Снова свист, но уже другой тональности. Мутанты, похватав куски тела Бубы, так же внезапно исчезли в закоулках пещеры. Ульрих медленно повернулся к нам. Егорыч задергался, Леночка тихонько заскулила. Конечно, ниггера-то она не боялась… а этот чокнутый древний немец – само воплощение безумия. Холодно щелкнул МР-38 в его руках.

– Ви есть арийская раса. Ви будеть жить! – Очередь перебила веревку, на которой подвешена сеть.

Бамс! Даже на мягкие грядки падать неприятно.

– Данке шон, блять… – простонал я.

Мосинка Егорыча заехала в затылок. Я помог Лене выпутаться и едва успел остановить боевого деда.
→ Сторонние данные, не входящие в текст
theorem restored_between : lo.toNat ≤ (restored lo hi p).toNat ∧ (restored lo hi p).toNat ≤ hi.toNat := by
  have hle := hlo.trans hhi
  have hindex : (nearest (pal lo hi) p).toNat < 6 := Nat.lt_succ_of_le (nearest_le_five hlo hhi)
  obtain ⟨_, _, hbounds⟩ := paletteNumeratorsBounded lo hi (nearest (pal lo hi) p)
  obtain ⟨hleast, hgreatest⟩ := hbounds (.inr hindex)
  rw [pal_den_degenerate hle] at hleast hgreatest
  rw [restored_toNat hlo hhi]
  omega

/-- Half a step for the entry, and less than one for its floor (R116). -/
theorem restored_error :
    10 * |(p.toNat : Int) - (restored lo hi p).toNat| < (hi.toNat - lo.toNat : Int) + 10 := by
  have hhalf := nearest_within_half_step hlo hhi
  rw [restored_toNat hlo hhi, ← distance_eq_abs]
  rw [distance] at hhalf ⊢
  omega

end

/-- Settles O41: each sample lies between the reference bytes of its channel, and comes back restored. -/
theorem roundTripWithinBound : Obligations.RoundTripWithinBound := by
  intro p s mk hlen hmk
  obtain ⟨x, rfl⟩ := exists_vector_of_length hlen
  obtain ⟨mode, rfl⟩ := exists_decompressOf hmk
  refine ⟨_, _, answers_of_resultComplete (by decide) (exec_compress x s), answers_decompressOf mode _ s,
    fun c hc i hi => ?_⟩
  obtain ⟨c, rfl⟩ : ∃ d : Fin 2, d.val = c := ⟨⟨c, hc⟩, rfl⟩
  obtain ⟨_, hleast⟩ := lowest_spec (channelSamples c x)
  obtain ⟨_, hgreatest⟩ := highest_spec (channelSamples c x)
  obtain ⟨hlo, hhi⟩ := byteAt_references x c
  rw [hlo, hhi, byteAt_channel x c hi, byteAt_channel _ c hi, channelSamples_roundTrip mode s.blueSel x c hi]
  obtain ⟨hbelow, habove⟩ := restored_between (hleast ⟨i, hi⟩) (hgreatest ⟨i, hi⟩)
  refine ⟨hbelow, habove, restored_error (hleast ⟨i, hi⟩) (hgreatest ⟨i, hi⟩), ?_⟩
  rintro (heq | heq)
  · rw [BitVec.eq_of_toNat_eq heq, restored_lo]
  · rw [BitVec.eq_of_toNat_eq heq, restored_hi]

/-! ## COMPRESS of a decompressed block -/

theorem lowest_eq {px : Vector Byte 16} {b : Byte} {i : Nat} (hi : i < 16) (hb : px[i] = b)
    (h : ∀ k, (hk : k < 16) → b.toNat ≤ px[k].toNat) : lowest px = b := by
  obtain ⟨⟨j, hj⟩, hle⟩ := lowest_spec px
  apply BitVec.eq_of_toNat_eq
  refine le_antisymm (hb ▸ hle ⟨i, hi⟩) ?_
  rw [hj]
  exact h j j.isLt

theorem highest_eq {px : Vector Byte 16} {b : Byte} {i : Nat} (hi : i < 16) (hb : px[i] = b)
    (h : ∀ k, (hk : k < 16) → px[k].toNat ≤ b.toNat) : highest px = b := by
  obtain ⟨⟨j, hj⟩, hle⟩ := highest_spec px
  apply BitVec.eq_of_toNat_eq
  refine le_antisymm ?_ (hb ▸ hle ⟨i, hi⟩)
  rw [hj]
  exact h j j.isLt

/-- Restored samples have the same least and the same greatest value: these two come back exactly, and the others
stay between them (R116 (d)). -/
theorem lowest_highest_of_restored {px qx : Vector Byte 16}
    (h : ∀ i, (hi : i < 16) → qx[i] = restored (lowest px) (highest px) px[i]) :
    lowest qx = lowest px ∧ highest qx = highest px := by
  obtain ⟨⟨i, hi⟩, hleast⟩ := lowest_spec px
  obtain ⟨⟨j, hj⟩, hgreatest⟩ := highest_spec px
  have hbetween (k : Nat) (hk : k < 16) := restored_between (hleast ⟨k, hk⟩) (hgreatest ⟨k, hk⟩)
  refine ⟨lowest_eq i.isLt ?_ fun k hk => ?_, highest_eq j.isLt ?_ fun k hk => ?_⟩
  · rw [h i i.isLt, ← Fin.getElem_fin, ← hi, restored_lo]
  · rw [h k hk]
    exact (hbetween k hk).1
  · rw [h j j.isLt, ← Fin.getElem_fin, ← hj, restored_hi]
  · rw [h k hk]
    exact (hbetween k hk).2

/-- The reference bytes of a channel after COMPRESS, DECOMPRESS and COMPRESS are those after COMPRESS. -/
theorem recompressed_references (mode : BlueMode) (blueSel : Nat) (x : Vector Byte 64) (c : Fin 2) :
    let q := decompressBlock mode blueSel (compressBlock x)
    byteAt (compressBlock q).toList (8 * c.val) = byteAt (compressBlock x).toList (8 * c.val) ∧
    byteAt (compressBlock q).toList (8 * c.val + 1) = byteAt (compressBlock x).toList (8 * c.val + 1) := by
  intro q
  obtain ⟨hlo, hhi⟩ := byteAt_references x c
  obtain ⟨hlo', hhi'⟩ := byteAt_references q c
  obtain ⟨hlowest, hhighest⟩ := lowest_highest_of_restored fun _ => channelSamples_roundTrip mode blueSel x c
  rw [hlo, hhi, hlo', hhi', hlowest, hhighest]
  exact ⟨rfl, rfl⟩

/-- Settles O42. -/
theorem recompressionKeepsReferences : Obligations.RecompressionKeepsReferences := by
  intro p s mk hlen hmk
  obtain ⟨x, rfl⟩ := exists_vector_of_length hlen
  obtain ⟨mode, rfl⟩ := exists_decompressOf hmk
  refine ⟨_, _, _, answers_of_resultComplete (by decide) (exec_compress x s), answers_decompressOf mode _ s,
    answers_of_resultComplete (by decide) (exec_compress _ s), ?_⟩
  obtain ⟨h0, h1⟩ := recompressed_references mode s.blueSel x 0
  obtain ⟨h8, h9⟩ := recompressed_references mode s.blueSel x 1
  simp only [List.forall_mem_cons, List.not_mem_nil, false_imp_iff, implies_true, and_true]
  exact ⟨h0, h1, h8, h9⟩

end Sys2Proof.Machine

/-! # Exceptions: when each error is raised, error completion, completion; several cores (O10, O12 to O14, O44)

How a command ends is decided by its length and its payload: `exec_of_wrong_length`, then PACK's
`pack_raises_indexRange`, then `exec_of_right_length`. A schedule is taken apart core by core
(`runSchedule_eq_next_iff`). -/

namespace Sys2Proof.Machine

open Sys2Proof.Claims

/-! ## Completion -/

/-- Settles O14: both ways a command ends write the result registers only, and leave them consistent. -/
theorem everyCommandCompletes : Obligations.EveryCommandCompletes := by
  intro i s
  obtain ⟨e, h⟩ | ⟨_, r, hm, h⟩ := exec_cases i s
  · exact ⟨_, h, rfl, raiseError_consistent e s⟩
  · exact ⟨_, h, rfl, resultComplete_consistent r hm s⟩

/-! ## The length check -/

/-- The required length of each command's payload (R53, R121). -/
def payloadLen : Instr → Nat
  | .palgen _ => 2
  | .pack _ => 16
  | .unpack _ => 6
  | .quant _ => 18
  | .compress _ => 64
  | .decompressZ _ => 16
  | .decompressO _ => 16
  | .decompressN _ => 16
  | .decompressR _ => 16

/-- Every command checks its length before anything else (R121, R126). -/
theorem exec_of_wrong_length {i : Instr} (h : i.payload.length ≠ payloadLen i) (s : State) :
    exec i s = .next (raiseError .invalidLength s) := by
  cases i with
  | palgen => exact runCommand_invalidLength palgenResult h s
  | pack => exact runCommand_invalidLength packResult h s
  | unpack => exact runCommand_invalidLength unpackResult h s
  | quant => exact runCommand_invalidLength quantResult h s
  | compress => exact runCommand_invalidLength compressResult h s
  | decompressZ | decompressO | decompressN | decompressR =>
    exact runCommand_invalidLength (decompressResult _ s.blueSel) h s

theorem raises_of_wrong_length {i : Instr} (h : i.payload.length ≠ payloadLen i) (s : State) : Raises i s 1 :=
  raises_of_raiseError (e := .invalidLength) (exec_of_wrong_length h s)

/-- Settles O10. -/
theorem wrongLengthRaisesInvalidLength : Obligations.WrongLengthRaisesInvalidLength := fun p s =>
  ⟨fun h => raises_of_wrong_length (i := .palgen p) h s, fun h => raises_of_wrong_length (i := .pack p) h s,
    fun h => raises_of_wrong_length (i := .unpack p) h s, fun h => raises_of_wrong_length (i := .quant p) h s,
    fun h => raises_of_wrong_length (i := .compress p) h s, fun h => raises_of_wrong_length (i := .decompressZ p) h s,
    fun h => raises_of_wrong_length (i := .decompressO p) h s,
    fun h => raises_of_wrong_length (i := .decompressN p) h s,
    fun h => raises_of_wrong_length (i := .decompressR p) h s⟩

/-! ## The order of the errors -/

/-- `STATUS` after an error is the error's code (R127). -/
theorem hostReadStatus_raiseError (e : Err) (s : State) :
    hostReadStatus (raiseError e s) = (0 : BitVec 5) ++ e.code := rfl

/-- `STATUS` after a result is 0 (R32, R120). -/
theorem hostReadStatus_resultComplete {m : Nat} (r : Vector Byte m) (s : State) :
    hostReadStatus (resultComplete r s) = 0 := by
  simp [hostReadStatus, Status.word, okCode]

/-- A command whose function finds no error in a payload of the required length succeeds on it. -/
theorem runCommand_status_zero {n m : Nat} (f : Vector Byte n → Except Err (Vector Byte m)) {p : List Byte}
    (hlen : p.length = n) (hf : ∀ x : Vector Byte n, x.toList = p → ∃ r, f x = .ok r) (s : State) :
    ∃ t, runCommand f p s = .next t ∧ hostReadStatus t = 0 := by
  obtain ⟨x, rfl⟩ := exists_vector_of_length hlen
  obtain ⟨r, hr⟩ := hf x rfl
  exact ⟨_, runCommand_ok hr s, hostReadStatus_resultComplete r s⟩

/-- A command with a payload of the required length succeeds, if it is not PACK of a byte above 7 (R84, R123). -/
theorem exec_of_right_length {i : Instr} (hlen : i.payload.length = payloadLen i)
    (hidx : ∀ p, i = .pack p → ∀ k < 16, byteAt p k ≤ 7) (s : State) :
    ∃ t, exec i s = .next t ∧ hostReadStatus t = 0 := by
  cases i with
  | palgen => exact runCommand_status_zero palgenResult hlen (fun _ _ => ⟨_, rfl⟩) s
  | pack p =>
    refine runCommand_status_zero packResult hlen (fun x hx => ⟨_, packResult_of_le ?_⟩) s
    exact hx ▸ hidx p rfl
  | unpack => exact runCommand_status_zero unpackResult hlen (fun _ _ => ⟨_, rfl⟩) s
  | quant => exact runCommand_status_zero quantResult hlen (fun _ _ => ⟨_, rfl⟩) s
  | compress => exact runCommand_status_zero compressResult hlen (fun _ _ => ⟨_, rfl⟩) s
  | decompressZ | decompressO | decompressN | decompressR =>
    exact runCommand_status_zero (decompressResult _ s.blueSel) hlen (fun _ _ => ⟨_, rfl⟩) s

/-- PACK is the command under the first byte 2 (R55). -/
theorem firstByte_eq_two_iff (i : Instr) : (firstByte i).toNat = 2 ↔ ∃ p, i = .pack p := by
  cases i <;> simp [firstByte]

/-- `STATUS` after a command: the length is checked first, then PACK's indices (R126). -/
theorem exec_status (i : Instr) (s : State) : ∃ t, exec i s = .next t ∧ hostReadStatus t =
    if i.payload.length ≠ payloadLen i then 1
    else if (firstByte i).toNat = 2 ∧ ∃ k ∈ List.range 16, 7 < byteAt i.payload k then 3
    else 0 := by
  split_ifs with hlen hidx
  · exact ⟨_, exec_of_wrong_length hlen s, hostReadStatus_raiseError .invalidLength s⟩
  · obtain ⟨hpack, k, hk, hgt⟩ := hidx
    obtain ⟨p, rfl⟩ := (firstByte_eq_two_iff i).1 hpack
    obtain ⟨t, hexec, ⟨hstatus, _⟩, _⟩ :=
      pack_raises_indexRange (not_not.1 hlen) ⟨k, List.mem_range.1 hk, hgt⟩ s
    exact ⟨t, hexec, hstatus⟩
  · refine exec_of_right_length (not_not.1 hlen) (fun p hp k hk => ?_) s
    subst hp
    exact not_lt.1 fun hgt => hidx ⟨rfl, k, List.mem_range.2 hk, hgt⟩

theorem requiredLen_firstByte (i : Instr) : requiredLen (firstByte i).toNat = some (payloadLen i) := by
  cases i <;> rfl

theorem requiredLen_of_not_legal {n : Nat} (h : n ∉ legalFirstBytes) : requiredLen n = none := by
  simp only [legalFirstBytes, List.mem_cons, List.not_mem_nil, or_false, not_or] at h
  simp [requiredLen, h]

/-- A step at a command's frame executes the command (R59). -/
theorem step_of_firstByte {i : Instr} {lo : Byte} {rest : List Byte} {s : State} (hlen : i.payload.length = lo.toNat)
    (hs : s.stream = firstByte i :: lo :: (i.payload ++ rest)) : step s = exec i (consumeFrame rest s) := by
  rw [step_of_decode, hs, decode_frame _ _ _ _ hlen, select_firstByte]

/-- Settles O12: a first byte of R55 gives a command with a required length, any other a reserved word. -/
theorem statusNamesTheFirstError : Obligations.StatusNamesTheFirstError := by
  intro s hi lo p rest hs hp
  by_cases hlegal : hi.toNat ∈ legalFirstBytes
  · obtain ⟨i, rfl, rfl⟩ := exists_firstByte_of_legal hlegal p
    rw [requiredLen_firstByte, step_of_firstByte hp hs, ← hp]
    exact exec_status i (consumeFrame rest s)
  · rw [requiredLen_of_not_legal hlegal]
    exact ⟨_, step_of_not_legal hlegal hp hs, hostReadStatus_raiseError .illegalCommand _⟩

/-! ## Error completion -/

/-- A step that completes has found a whole frame, and leaves what followed it on the stream (R59, R149). -/
theorem frame_of_step {s t : State} (h : step s = .next t) :
    ∃ (hi lo : Byte) (p : List Byte), p.length = lo.toNat ∧ s.stream = hi :: lo :: (p ++ t.stream) := by
  match hs : s.stream with
  | [] | [_] =>
    rw [step_of_decode, hs] at h
    cases h
  | hi :: lo :: tail =>
    obtain hshort | hwhole := Nat.lt_or_ge tail.length lo.toNat
    · rw [step_of_decode, hs, decode_short hi hshort] at h
      cases h
    · have hlen : (tail.take lo.toNat).length = lo.toNat := List.length_take_of_le hwhole
      have hframe : s.stream = hi :: lo :: (tail.take lo.toNat ++ tail.drop lo.toNat) := by
        rw [hs, List.take_append_drop]
      obtain ⟨u, hstep, hu⟩ := step_frame hlen hframe
      cases hstep.symm.trans h
      exact ⟨hi, lo, _, hlen, by rw [hu, List.take_append_drop]⟩

/-- Settles O13: a step that ends with a `STATUS` other than 0 is an error completion. -/
theorem errorCompletionLeavesNoResult : Obligations.ErrorCompletionLeavesNoResult := by
  intro s t h hstatus
  have hframe := frame_of_step h
  obtain ⟨e, _, rfl⟩ | ⟨_, r, _, _, rfl⟩ := step_ends h
  · exact ⟨raiseError_shows e _, rfl, hframe⟩
  · exact absurd (hostReadStatus_resultComplete r _) hstatus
– Хэндэ хох, немчура! – стариковские руки быстро передернули затвор.

– Погоди, Егорыч! Он же спас нас! – вмешался я, не дав навести ствол.

– А теперишен убирайтесь из майне лабороториен! – прокаркал Ульрих.

– Не кричи, фашист, – сказал я, – у нас там друг остался. Похоронить бы его нормально…

– Найн!

– Санек… – произнес металлическим голосом киборг, подняв искореженную башку.

– Стасян! Ты живой! – обрадовался я.

– Повреждения критические…

– Фигня! Починим! – присел рядом, понимая, что андроид прав.

– Не порадовать мне больше своих разведенных поклонниц… – Стас Михайлов крякнул, один глаз завращался, как спутник на орбите, под остатками кожи пробегают разряды.

– Даст ист фантастишь! – к нам приблизился Ульрих. – Фюрер быть не прав, русишен мочь делать наукен! Отдайтэ мне этот дас маханизмус!

– Это не механизм, это товарищ! – Я хмуро посмотрел на фрица. – Сможешь починить?

– Ваше наукен уходить много вперед… Ульрих не знать…

– Вот и не лезь, блин!

Пещера вдруг стала наполняться голосами. Чужими.

– Кого ви приводить?! – Ульрих завертел башкой в шлеме.

– Это пендосы, – ответил я, – ну, американцы.

– Шайссе! Янки! Жиды!

– Санек… дай пулемет! Я задержу их, насколько смогу… – речь Стаса становится все неестественней. – А вы… идите…

– А как же «не стреляю по внешним врагам»? – спросил я, вкладывая в его руки суровый MG.

– Программа сбита… критическая ситуация… теперь стреляю! – улыбнулся киборг остатками лицевых мышц.

– Нихт янки! Нихт жиды! Нихт капитулирррн! Всех убивайтен! – Ульрих опять включил свой свисток.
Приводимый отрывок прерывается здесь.